ONE night in June I heard a new bird note, wonderfully clear and sweet, but so dreamlike that it seemed some tiny creature had blown a flute from elfland. The note came from far away, apparently; but I traced it at last to a branch just over my head, where a pair of grosbeaks had built their nest. There the male bird was singing near his brooding mate, singing in his dreams, I think, for his song was like no other that I ever heard from him.
The surprise of that dream song returned to me at dawn, one winter morning, when I heard low, eager voices outside my “Commoosie,” and crept out to find a family of partridges under the birds’ table.
Now a mother partridge has many notes, from the sibilant squeal of anger to the deep kroo-kroo that calls the chicks from hiding; but these voices were quite different from all grouse sounds with which I had grown familiar in the woods. They had what one might call an intimate quality, musical, softly modulated, marvelously expressive. When the partridges were gone, gliding away as if they had not meant to be overheard, I spread the table abundantly, as usual; and that day hardly a bird came without giving me at least one new note, perhaps because I was for the first time really listening.
From that time forth the voices of these feeding birds were a revelation to me, as I heard them close at hand. Surprise, confidence, pleasure, resentment, hunger, loneliness, alarm,—a dozen different emotions seemed to find ready expression, either in varied cries or by modulations of a single note. In making mental register of this bird “talk,” I became convinced that the ear needs more training than the eye if one is to understand the wood folk or enter into the spirit of their little comedy. Even if you turn mere ornithologist, with an interest in feathers or species rather than in birds, hearing is a better or surer sense than sight if you would name birds without the needless barbarity of killing them for identification. Once you recognize the peculiar quality of any bird’s voice, you may surely name him at any season. He may change his plumage as he will, for youth or age, for spring or winter; but he cannot change his natural voice, and, like Peter’s, his speech bewrayeth him.

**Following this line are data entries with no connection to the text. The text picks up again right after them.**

-- ==== Sys2Proof/Machine/MirrorHost.lean ====
section
/-! DEFINITION. Machine/MirrorHost.lean: the timed events of mirror pairs and their mailbox commands (R509 to R513, R518, R524, R529, R533). -/
namespace Sys2Proof.Machine

/-! ## Timed events -/

/-- No `ACK` of a stream has advanced for 300 us: its records are sent again from the oldest unacknowledged one (R524). -/
def resendOverdue (part stream : Nat) (w : Work) : Work :=
  let s := streamOf w.hw part stream
  let limit := s.ackAt + 300000
  match findPair w.hw part, s.unacked with
  | some p, r :: _ => if cupolaLive w.hw && due w.hw limit then resendFrom p stream r.seq (advance w limit) else w
  | _, _ => w

/-- No valid `HELLO` has arrived for 3 ticks: the partner is lost, and every window enters resync (R511, R520). -/
def losePartner (part : Nat) (w : Work) : Work :=
  match findPair w.hw part with
  | none => w
  | some p =>
    let silent := match p.helloTick with
      | some t => decide (t + 3 ≤ w.hw.time.tick)
      | none => false
    if p.state != .paired || !silent || !cupolaLive w.hw then w
    else
      let w1 := modPair part (fun p => { p with state := .partnerLost }) (leavePaired part w)
      mirrorFault 1 (forEach (windowsOf w1.hw part) (fun x w => enterResync x.index w) w1)

/-- The time base reaches a holder's `EXPIRES`: it becomes standby (R515). -/
def leaseExpires (part : Nat) (w : Work) : Work :=
  match findPair w.hw part with
  | none => w
  | some p => if p.role == .holder && cupolaLive w.hw && due w.hw p.expires then becomeStandby part (advance w p.expires) else w

/-- A command of the mirror unit runs only while Cupola serves. -/
def whileLive (f : Work → Work) (w : Work) : Work := if cupolaLive w.hw then f w else w

/-! ## Mailbox commands -/

/-- The `PAIR_READ` payload of a partition; of an unpaired one every field is zero (R511, R533). -/
def reportOf (hw : Hw) (part : Nat) : List Byte :=
  match findPair hw part with
  | some p => pairReport hw p
  | none => zeros 576

/-- `PAIR_SET` names a partner that R510 refuses. -/
def pairRefused (hw : Hw) (r : Request) : Bool :=
  r.arg 4 4 == 0 || hw.links.base.map (fun b => b.1) != some (r.arg 0x10 2 / 64) || r.arg 8 8 == hw.keep.serial
    || (match findPair hw (r.arg 1 1) with | some p => p.id != r.arg 4 4 | none => false)

/-- A pair leaves the module: its holder releases its lease, and its streams end (R515, R530). -/
def dissolvePair (part : Nat) (w : Work) : Work :=
  (releaseLease part w).up fun h => { h with mirror := { h.mirror with
    pairs := h.mirror.pairs.filter (fun p => p.part != part)
    streams := h.mirror.streams.filter (fun e => e.1 / 256 != part) } }

/-- A pair as `PAIR_SET` forms it: a standby that seeks its partner. -/
def freshPair (r : Request) : Pair := {
  part := r.arg 1 1
  partnerPart := r.arg 2 1
  id := r.arg 4 4
  serial := r.arg 8 8
  base := r.arg 0x10 2
  state := .seeking
  role := .standby
  epoch := 0
  expires := 0
  partnerExpires := 0
  reported := 0
  helloTick := none
  peerRole := 0
  peerFlags := 0
  peerEpoch := 0
  peerEnded := 0
  peerCommitted := 0
  ended := 0
  committed := 0
  behind := false
  staleTakeover := false
  released := none
  releaseNext := false
  switching := none
  ends := []
  heldRecs := []
  answered := []
  rerun := false
  copies := [] }

/-- `PAIR_SET` (R510). -/
def doPairSet (r : Request) (w : Work) : Answer :=
  let part := r.arg 1 1
  if !r.shape 32 [(3, 1), (0x12, 14)] || 1 < r.arg 0 1 || 3 < r.arg 2 1 || partCount w.hw ≤ part || pairRefused w.hw r then malformed w
  else if w.hw.plans.plans.any (fun p => p.part == part) then refusedWith stPlanActive w
  else
    let w1 := dissolvePair part w
    if r.arg 0 1 = 0 then accepted w1
    else accepted (w1.up fun h => { h with mirror := { h.mirror with pairs := h.mirror.pairs ++ [freshPair r] } })

/-- A grant takes force (R513): of mode 2 it ends the lease and the holder sends `RELEASE` at the next tick (R530). -/
def grantLease (p : Pair) (r : Request) (w : Work) : Work :=
  let mode := r.arg 1 1
  let epoch := r.arg 8 8
  if mode = 2 then
    let w1 := modPair p.part (fun q => { q with epoch := epoch, expires := 0, releaseNext := q.releaseNext || q.role == .holder }) w
    if p.role == .holder then becomeStandby p.part w1 else w1
  else modPair p.part (fun q => { q with
    epoch := epoch
    expires := r.arg 0x10 8
    partnerExpires := if mode = 1 || q.role == .standby then r.arg 0x18 8 else q.partnerExpires }) w

/-- `LEASE_GRANT` (R513). -/
def doLeaseGrant (r : Request) (w : Work) : Answer :=
  let part := r.arg 0 1
  let expires := r.arg 0x10 8
  let now := w.hw.time.now
  match findPair w.hw part with
  | none => malformed w
  | some p =>
    if !r.shape 32 [(2, 6)] || 2 < r.arg 1 1 || expires ≤ now || now + 2000000000 < expires || r.arg 8 8 ≤ p.epoch
        || (r.arg 1 1 != 1 && r.arg 0x18 8 != 0) then malformed w
    else
      let w1 := grantLease p r w
      .reply stDone (reportOf w1.hw part) w1

/-- `SWITCH_OVER` (R529): on a holder the response waits for the standby. -/
def doSwitchOver (r : Request) (w : Work) : Answer :=
  let part := r.arg 0 1
  if !r.shape 4 [(1, 3)] || partCount w.hw ≤ part then malformed w
  else
    let notHolder (last : Nat) : Answer := .reply stDone (leBytes 1 2 ++ zeros 7 ++ leBytes 8 last ++ reportOf w.hw part) w
    match findPair w.hw part with
    | none => notHolder 0
    | some p =>
      if p.role != .holder then notHolder (lastSent p)
      else if p.switching.isSome then refusedWith stTargetBusy w
      else .later none (modPair part (fun q => { q with switching := some (r.channel, r.slot, w.hw.time.now) }) w)

/-- The windows as the settings that wait for the tick leave them. -/
def windowsAhead (hw : Hw) : List MirrorWindow :=
  hw.mirror.windowsNext.foldl (fun l e => l.filter (fun x => x.index != e.1) ++ e.2.toList) hw.mirror.windows

/-- Two windows share a byte or an object (R518). -/
def windowsOverlap (x y : MirrorWindow) : Bool :=
  match x.object, y.object with
  | some a, some b => x.plan == y.plan && a == b
  | none, none => x.address < y.address + y.length && y.address < x.address + x.length
  | _, _ => false

/-- The window that `MIRROR_WINDOW_SET` describes in a plan, its buffer not yet placed; none where R518 calls it malformed. -/
def windowOf (r : Request) (p : Plan) : Option MirrorWindow :=
  match p.reservations[r.arg 2 2]? with
  | none => none
  | some e =>
    let region := e.kind ≤ 1
    let x : MirrorWindow := {
      index := r.arg 0 1
      entry := r.arg 2 2
      plan := p.id
      part := p.part
      address := if region then e.base + r.arg 8 8 else 0
      object := if region then none else some e.object
      offset := r.arg 8 8
      length := r.arg 0x10 8
      maxUnits := r.arg 0x18 4
      buffer := 0
      written := []
      resync := 0
      stale := false }
    if region then
      if x.offset % 4096 == 0 && x.length % 4096 == 0 && 0 < x.length && x.offset + x.length ≤ e.pages * 65536 then some x else none
    else if (e.kind == 5 || e.kind == 6) && x.offset == 0 && x.length == 0 then some x
    else none

/-- A window is set or removed at the next tick. -/
def queueWindow (i : Nat) (x : Option MirrorWindow) (w : Work) : Work :=
  w.up fun h => { h with mirror := { h.mirror with windowsNext := h.mirror.windowsNext ++ [(i, x)] } }

/-- `MIRROR_WINDOW_SET` (R518). -/
def doMirrorWindowSet (r : Request) (w : Work) : Answer :=
  let i := r.arg 0 1
  let ahead := windowsAhead w.hw
  let others := ahead.filter (fun x => x.index != i)
  let held := ahead.any (fun x => x.index == i && x.plan != r.arg 4 4)
  if !r.shape 32 [(0x1C, 4)] || 63 < i || 1 < r.arg 1 1 || !inRange 1 65536 (r.arg 0x18 4) then malformed w
  else match findPlan w.hw (r.arg 4 4) with
    | none => malformed w
    | some p =>
      match windowOf r p with
      | none => malformed w
      | some x =>
        if (findPair w.hw p.part).isNone then malformed w
        else if r.arg 1 1 = 0 then
          if held then malformed w else accepted (queueWindow i none w)
        else if others.any (windowsOverlap x) then malformed w
        else if held then refusedWith stNoResource w
        else
          let free : Hw := { w.hw with mirror := { w.hw.mirror with windows := others, windowsNext := [] } }
          let pl : Place := .share p.part
          match placeRun free pl (usedRuns free pl) (3 * x.maxUnits * (if x.object.isSome then 65536 else 4096)) with
          | .error _ => refusedWith stNoResource w
          | .ok a => accepted (queueWindow i (some { x with buffer := a }) w)

/-- `PAIR_READ` (R533). -/
def doPairRead (r : Request) (w : Work) : Answer :=
  let part := r.arg 0 1
  if !r.shape 4 [(1, 3)] || partCount w.hw ≤ part then malformed w else .reply stDone (reportOf w.hw part) w

end Sys2Proof.Machine
end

One morning, in that same winter camp where the grouse appeared, a woodpecker sent a long call rattling across the frozen lake. The first subtle feeling of spring was in the air. Deep under snow the sap began to well upward from roots of the sugar maples to express itself in coloring buds; and I fancy that something stirred upward from some root of being in the woodpecker, also, to find expression in lusty drumming. Ever since we made camp we had heard him or his fellows signaling, answering, drilling their food out of frost-bound wood; but this call was entirely different, and Bob’s keen ears were instantly turned to it.
“Aha! that chap wants something. Can ye answer him now?” he said; and in his eye was a challenge.
I imitated the drumming, closely as I thought; but though I tried repeatedly, I received nothing like an answer. Downy or logcock or goldenwing, a woodpecker is an independent chap that I have never been able to call fairly; not even in spring, when he is all ears for a mate or a rival. Like many other birds, he will come quickly to an excited and deceptive squeaking between my fingers, but to my best drumming he remains deaf or indifferent.
“Ye haven’t the right combination, b’y,” said Bob when I gave over my fruitless attempt, and using his hunting knife as a hammer he began talking woodpecker-talk on a dry stub. At his first tunk-a-tunk (which was not like the call we had just heard) the answer came back like an echo, and when he varied his note the woodpecker came speeding across the lake. He could do that almost any time when woodpeckers were talking, as he could excite a red squirrel into emotional fits by his gibbering; but he abused me when I told him the truth, that it was not his secret combination of raps but the fellow feeling he put into it which brought the woodpeckers.
Still more amusing have been my efforts to make talk with the timber wolves. The dog wolf has a tremendous voice for occasions, and his pack has several distinct calls, challenge, trail yelp, rallying cry, lunatic baying of the moon; but though I seem to recognize these when I hear them, and to imitate them closely enough to deceive some ears, it is seldom that I can put into my voice the true wolf quality which brings an answer. For in the woods, as elsewhere, “the tone makes the music”; it is tone quality rather than any sound or combination of sounds, the feeling behind a cry rather than the cry itself, which appeals to moose or owl or any other wild beast or bird you happen to be calling.
One still, winter night I stood in front of my “Commoosie” and repeatedly gave the gray wolf’s challenge. That wolves were within hearing I was quite sure, having crossed the fresh trail of a pack at sundown; but none made answer. Then old Noel stirred and came forth from his blanket. “Hwolf don’ spik dat way; he spik dis way,” he said, and gave a howl so nearly like mine that no ordinary ear could detect the difference. Something was in his voice, however, some primal or animal quality which a wolf understood; for hardly had his howl gone forth when it was flung back eagerly from the woods behind us; and when the Indian changed his howl to a whimper, he had wolves answering from three different directions.